I planned to do that, but ended up keeping both - the barley for my road bike, the camper for my touring bike!!


----------



## P.H (31 Mar 2010)

GregCollins said:


> Nope they don't. The nice man at Spa Cycles said "The Pendle isn't fully featured" when he explained this to me.
> 
> cape roll or even a zip roll strapped atop the saddlebag might work.



You're right they don't have the D rings. What they do have is extended leather strips with two slots in, these are to thread toe straps through to hold a cape.
OK they don't have to be toestraps and it doesn't have to be a cape, but some of us are traditionalists

For anyone considering a bagman, it's worth noting that the Barley sits better in a Bagman Sport QR and the slightly deeper Pendle sits better on a std Bagman Sport. Though of course it's not critical.


----------



## Darkmarkster (31 Mar 2010)

ChristinaJL said:


> I planned to do that, but ended up keeping both - the barley for my road bike, the camper for my touring bike!!

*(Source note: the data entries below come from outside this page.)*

-- ==== Sys2Proof/Machine/Dispatch.lean ====
section
/-! DEFINITION. The meaning of every instruction: one arm per constructor of `Instr`, each one call of its own
meaning. -/

namespace Sys2Proof.Machine

def exec (i : Instr) (s : State) : Host.Outcome State Fault Refusal :=
  match i with
  | .loadR rC rD => Sys2Proof.Machine.execLoadR rC rD s
  | .loadI rC imm => Sys2Proof.Machine.execLoadI rC imm s
  | .storeR rC rD => Sys2Proof.Machine.execStoreR rC rD s
  | .storeI rC imm => Sys2Proof.Machine.execStoreI rC imm s
  | .moveR rC rD => Sys2Proof.Machine.execMoveR rC rD s
  | .moveI rC imm => Sys2Proof.Machine.execMoveI rC imm s
  | .pushR rC => Sys2Proof.Machine.execPushR rC s
  | .pushI imm => Sys2Proof.Machine.execPushI imm s
  | .popR rC => Sys2Proof.Machine.execPopR rC s
  | .addR rC rD => Sys2Proof.Machine.execAddR rC rD s
  | .addI rC imm => Sys2Proof.Machine.execAddI rC imm s
  | .adcR rC rD => Sys2Proof.Machine.execAdcR rC rD s
  | .adcI rC imm => Sys2Proof.Machine.execAdcI rC imm s
  | .subR rC rD => Sys2Proof.Machine.execSubR rC rD s
  | .subI rC imm => Sys2Proof.Machine.execSubI rC imm s
  | .sbcR rC rD => Sys2Proof.Machine.execSbcR rC rD s
  | .sbcI rC imm => Sys2Proof.Machine.execSbcI rC imm s
  | .incR rC => Sys2Proof.Machine.execIncR rC s
  | .decR rC => Sys2Proof.Machine.execDecR rC s
  | .shlR rC rD => Sys2Proof.Machine.execShlR rC rD s
  | .shlI rC imm => Sys2Proof.Machine.execShlI rC imm s
  | .shrR rC rD => Sys2Proof.Machine.execShrR rC rD s
  | .shrI rC imm => Sys2Proof.Machine.execShrI rC imm s
  | .andR rC rD => Sys2Proof.Machine.execAndR rC rD s
  | .andI rC imm => Sys2Proof.Machine.execAndI rC imm s
  | .orR rC rD => Sys2Proof.Machine.execOrR rC rD s
  | .orI rC imm => Sys2Proof.Machine.execOrI rC imm s
  | .norR rC rD => Sys2Proof.Machine.execNorR rC rD s
  | .norI rC imm => Sys2Proof.Machine.execNorI rC imm s
  | .notR rC => Sys2Proof.Machine.execNotR rC s
  | .xorR rC rD => Sys2Proof.Machine.execXorR rC rD s
  | .xorI rC imm => Sys2Proof.Machine.execXorI rC imm s
  | .inbR rC rD => Sys2Proof.Machine.execInbR rC rD s
  | .inbI rC imm => Sys2Proof.Machine.execInbI rC imm s
  | .outbR rC rD => Sys2Proof.Machine.execOutbR rC rD s
  | .outbI rC imm => Sys2Proof.Machine.execOutbI rC imm s
  | .cmpR rC rD => Sys2Proof.Machine.execCmpR rC rD s
  | .cmpI rC imm => Sys2Proof.Machine.execCmpI rC imm s
  | .jmpR rC => Sys2Proof.Machine.execJmpR rC s
  | .jmpI imm => Sys2Proof.Machine.execJmpI imm s
  | .jzR rC => Sys2Proof.Machine.execJzR rC s
  | .jzI imm => Sys2Proof.Machine.execJzI imm s
  | .jnzR rC => Sys2Proof.Machine.execJnzR rC s
  | .jnzI imm => Sys2Proof.Machine.execJnzI imm s
  | .jcR rC => Sys2Proof.Machine.execJcR rC s
  | .jcI imm => Sys2Proof.Machine.execJcI imm s
  | .jncR rC => Sys2Proof.Machine.execJncR rC s
  | .jncI imm => Sys2Proof.Machine.execJncI imm s
  | .callR rC => Sys2Proof.Machine.execCallR rC s
  | .callI imm => Sys2Proof.Machine.execCallI imm s
  | .ret => Sys2Proof.Machine.execRet s
  | .intI imm => Sys2Proof.Machine.execIntI imm s
  | .iret => Sys2Proof.Machine.execIret s
  | .halt => Sys2Proof.Machine.execHalt s
  | .nop => Sys2Proof.Machine.execNop s

end Sys2Proof.Machine
end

Which support did you order for the Barley? as i will be mounting it to a Bontrager race lite saddle on my Trek 1,7,my saddle is positioned quite far back so i dont know if I will have enough rail space.


----------



## GrumpyGregry (31 Mar 2010)

ChristinaJL said:


> Greg, nice to see I'm not the only one who wants a collection of carradice bags then!!



surely the right number of bags is n+1


----------



## Darkmarkster (31 Mar 2010)

I think you should just work for Carradice and get them all as company perks then you can surround yourself with them


----------



## John the Monkey (31 Mar 2010)

ChristinaJL said:


> Love the surly bike, I'd love one of those one day.  How's the brooks saddle? I've got one on my road bike, and just put an B67 ladies' on my karakum.


B17N on the SCR2.0 (lovely) and B17 on the LHT at the moment. Love them both, and there's no better way to carry the carradice (imo).


----------



## ChristinaJL (31 Mar 2010)

GregCollins said:


> surely the right number of bags is n+1



indeed!!! I can see a lowsaddle longflap and the pencil case one in my future.


----------



## ChristinaJL (31 Mar 2010)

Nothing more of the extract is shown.